Dryland salinity

Dryland salinity is the build up of salts in the soil surface and groundwater in non-irrigated areas. Although salts are a natural part of the Australian landscape, dryland salinity refers to excess salt that affects soil, native vegetation, biodiversity, crops and water quality.

How does it occur?

Dryland salinity is usually the result of three broad processes - groundwater recharge, groundwater movement and groundwater discharge.

Groundwater recharge occurs naturally, but is often accelerated by excessive clearing of native vegetation, particularly on hill slopes.

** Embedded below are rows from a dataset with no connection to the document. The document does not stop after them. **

-- ==== Sys2Proof/Laws/Memory.lean ====
section
/-! SUPPORT. The laws of `PIX` as a list of written entries: a read after a write, the canonical form, and what a
store leaves alone. -/

namespace Sys2Proof.Machine

theorem Memory.mem_write {m : Memory} {i : Nat} {w : Word} {c : PixCell} (h : c ∈ m.write i w) :
    c = (i, w) ∨ c ∈ m := by
  induction m with
  | nil => simpa [Memory.write] using h
  | cons a rest ih =>
    obtain ⟨k, v⟩ := a
    simp only [Memory.write] at h
    split at h
    · simpa using h
    · split at h
      · rcases List.mem_cons.mp h with h | h
        · exact .inl h
        · exact .inr (List.mem_cons_of_mem _ h)
      · rcases List.mem_cons.mp h with h | h
        · exact .inr (by simp [h])
        · rcases ih h with h | h
          · exact .inl h
          · exact .inr (List.mem_cons_of_mem _ h)

theorem Memory.wf_write {m : Memory} (h : m.wf) (i : Nat) (w : Word) : (m.write i w).wf := by
  induction m with
  | nil => simp [Memory.write]
  | cons a rest ih =>
    obtain ⟨k, v⟩ := a
    obtain ⟨hk, hr⟩ := List.pairwise_cons.mp h
    simp only [Memory.write]
    split
    · rename_i hik
      refine List.pairwise_cons.mpr ⟨fun c hc => ?_, h⟩
      rcases List.mem_cons.mp hc with rfl | hc
      · exact hik
      · exact Nat.lt_trans hik (hk c hc)
    · split
      · rename_i hik
        subst hik
        exact List.pairwise_cons.mpr ⟨hk, hr⟩
      · rename_i hlt hne
        refine List.pairwise_cons.mpr ⟨fun c hc => ?_, ih hr⟩
        rcases Memory.mem_write hc with rfl | hc
        · simp only; omega
        · exact hk c hc

/-- No entry is listed below a canonical list's first index. -/
theorem Memory.read_eq_none {m : Memory} {i : Nat} (h : ∀ c ∈ m, i < c.1) : m.read i = none := by
  induction m with
  | nil => rfl
  | cons a rest ih =>
    have ha := h a (by simp)
    simp only [Memory.read]
    rw [if_neg (by omega)]
    exact ih fun c hc => h c (List.mem_cons_of_mem _ hc)

@[simp] theorem Memory.read_write_same (m : Memory) (i : Nat) (w : Word) : (m.write i w).read i = some w := by
  induction m with
  | nil => simp [Memory.write, Memory.read]
  | cons a rest ih =>
    obtain ⟨k, v⟩ := a
    simp only [Memory.write]
    split
    · simp [Memory.read]
    · split
      · simp [Memory.read]
      · rename_i hlt hne
        simp only [Memory.read, ih]
        rw [if_neg (by omega)]

theorem Memory.read_write_other (m : Memory) {i k : Nat} (h : k ≠ i) (w : Word) :
    (m.write i w).read k = m.read k := by
  induction m with
  | nil => simp [Memory.write, Memory.read, Ne.symm h]
  | cons a rest ih =>
    obtain ⟨j, v⟩ := a
    simp only [Memory.write]
    split
    · simp [Memory.read, Ne.symm h]
    · split
      · rename_i hij
        subst hij
        simp [Memory.read, Ne.symm h]
      · simp only [Memory.read, ih]

theorem Memory.read_mem {m : Memory} {i : Nat} {w : Word} (h : m.read i = some w) : (i, w) ∈ m := by
  induction m with
  | nil => simp [Memory.read] at h
  | cons a rest ih =>
    simp only [Memory.read] at h
    split at h
    · rename_i hk
      subst hk
      cases h
      simp
    · exact List.mem_cons_of_mem _ (ih h)

/-- Canonical memories are equal when every index reads alike. -/
theorem Memory.ext_read {m k : Memory} (hm : m.wf) (hk : k.wf) (h : ∀ i, m.read i = k.read i) : m = k := by
  induction m generalizing k with
  | nil =>
    cases k with
    | nil => rfl
    | cons b rest => have := h b.1; simp [Memory.read] at this
  | cons a rest ih =>
    cases k with
    | nil => have := h a.1; simp [Memory.read] at this
    | cons b rest' =>
      obtain ⟨ha, hr⟩ := List.pairwise_cons.mp hm
      obtain ⟨hb, hr'⟩ := List.pairwise_cons.mp hk
      have key : a.1 = b.1 := by
        rcases Nat.lt_trichotomy a.1 b.1 with hl | he | hl
        · have := h a.1
          rw [Memory.read_eq_none (m := b :: rest')] at this
          · simp [Memory.read] at this
          · intro c hc
            rcases List.mem_cons.mp hc with rfl | hc
            · exact hl
            · exact Nat.lt_trans hl (hb c hc)
        · exact he
        · have := h b.1
          rw [Memory.read_eq_none (m := a :: rest)] at this
          · simp [Memory.read] at this
          · intro c hc
            rcases List.mem_cons.mp hc with rfl | hc
            · exact hl
            · exact Nat.lt_trans hl (ha c hc)
      have hv : a.2 = b.2 := by
        have := h a.1
        simpa [Memory.read, key] using this
      have : a = b := Prod.ext key hv
      subst this
      congr 1
      refine ih hr hr' fun i => ?_
      by_cases hi : a.1 = i
      · subst hi
        rw [Memory.read_eq_none ha, Memory.read_eq_none hb]
      · have := h i
        simpa [Memory.read, hi] using this

theorem Memory.byteAt_of_read {m : Memory} {i : Nat} {w : Word} (h : m.read i = some w) (j : Channel) (d : Nat) :
    m.byteAt i j d = (j.byteOf w, d) := by
  simp [Memory.byteAt, h]

theorem Memory.byteAt_of_undef {m : Memory} {i : Nat} (h : m.read i = none) (j : Channel) (d : Nat) :
    m.byteAt i j d = (Config.freeByte d, d + 1) := by
  simp [Memory.byteAt, h]

/-- A store at an index below `N` is read back; every other index reads as before. -/
theorem State.read_storePixel (s : State) {i : Nat} (h : i < s.params.pixels) (w : Word) (k : Nat) :
    (s.storePixel i w).pix.read k = if k = i then some w else s.pix.read k := by
  rw [State.storePixel_of_lt s h]
  split
  · rename_i hk
    simp [hk]
  · rename_i hk
    exact Memory.read_write_other _ hk _

/-- Every store keeps `PIX` canonical, bounded and marked, if the word stored is marked. -/
theorem State.pixOk_storePixel {s : State} (h : s.PixOk) (i : Nat) {w : Word} (hw : marked w = true) :
    (s.storePixel i w).PixOk := by
  by_cases hi : i < s.params.pixels
  · rw [State.storePixel_of_lt s hi]
    refine ⟨Memory.wf_write h.canonical i w, fun c hc => ?_, fun c hc => ?_⟩
    · rcases Memory.mem_write hc with rfl | hc
      · exact hi
      · exact h.bounded c hc
    · rcases Memory.mem_write hc with rfl | hc
      · exact hw
      · exact h.markers c hc
  · rwa [State.storePixel_of_ge s (Nat.le_of_not_lt hi)]

/-- The canonical form of `PIX` is kept by a store of any word. -/
theorem State.wf_storePixel {s : State} (h : s.pix.wf) (i : Nat) (w : Word) : (s.storePixel i w).pix.wf := by
  unfold State.storePixel
  split
  · exact Memory.wf_write h i w
  · exact h

/-- The reset state's memory has the canonical form. -/
theorem State.wf_construct (p : Params) : (State.construct p).pix.wf := List.Pairwise.nil

theorem State.wf_resetEvent (s : State) : s.resetEvent.pix.wf := List.Pairwise.nil

end Sys2Proof.Machine
end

When there are not enough deep-rooted plants to use the available rainwater the excess seeps past the root zone and enters the groundwater system.

Recharge is greatest where:

  • soils are shallow, overlying fractured rocks
  • soils or rocks are highly permeable (allowing the free passage of water)
  • vegetation is shallow-rooted or absent and the rainfall is greater than the rate of evaporation and plant water use for a period of the year.

Some land management practices such as excessive tillage and long fallow periods may also increase groundwater recharge in susceptible areas.

Groundwater moves through the landscape via aquifers in porous and permeable rocks and soil masses. These may be "confined" (closed to the surface by a waterproof rock unit), or "unconfined" (open to the surface). The rate of movement through these aquifers depends on how porous the material is and on the resistance to flow. Water movement may occur over a regional scale (eg. several hundred kilometres, as in the Great Artesian Basin) or be highly localised (eg. a few hundred metres in a near-surface aquifer).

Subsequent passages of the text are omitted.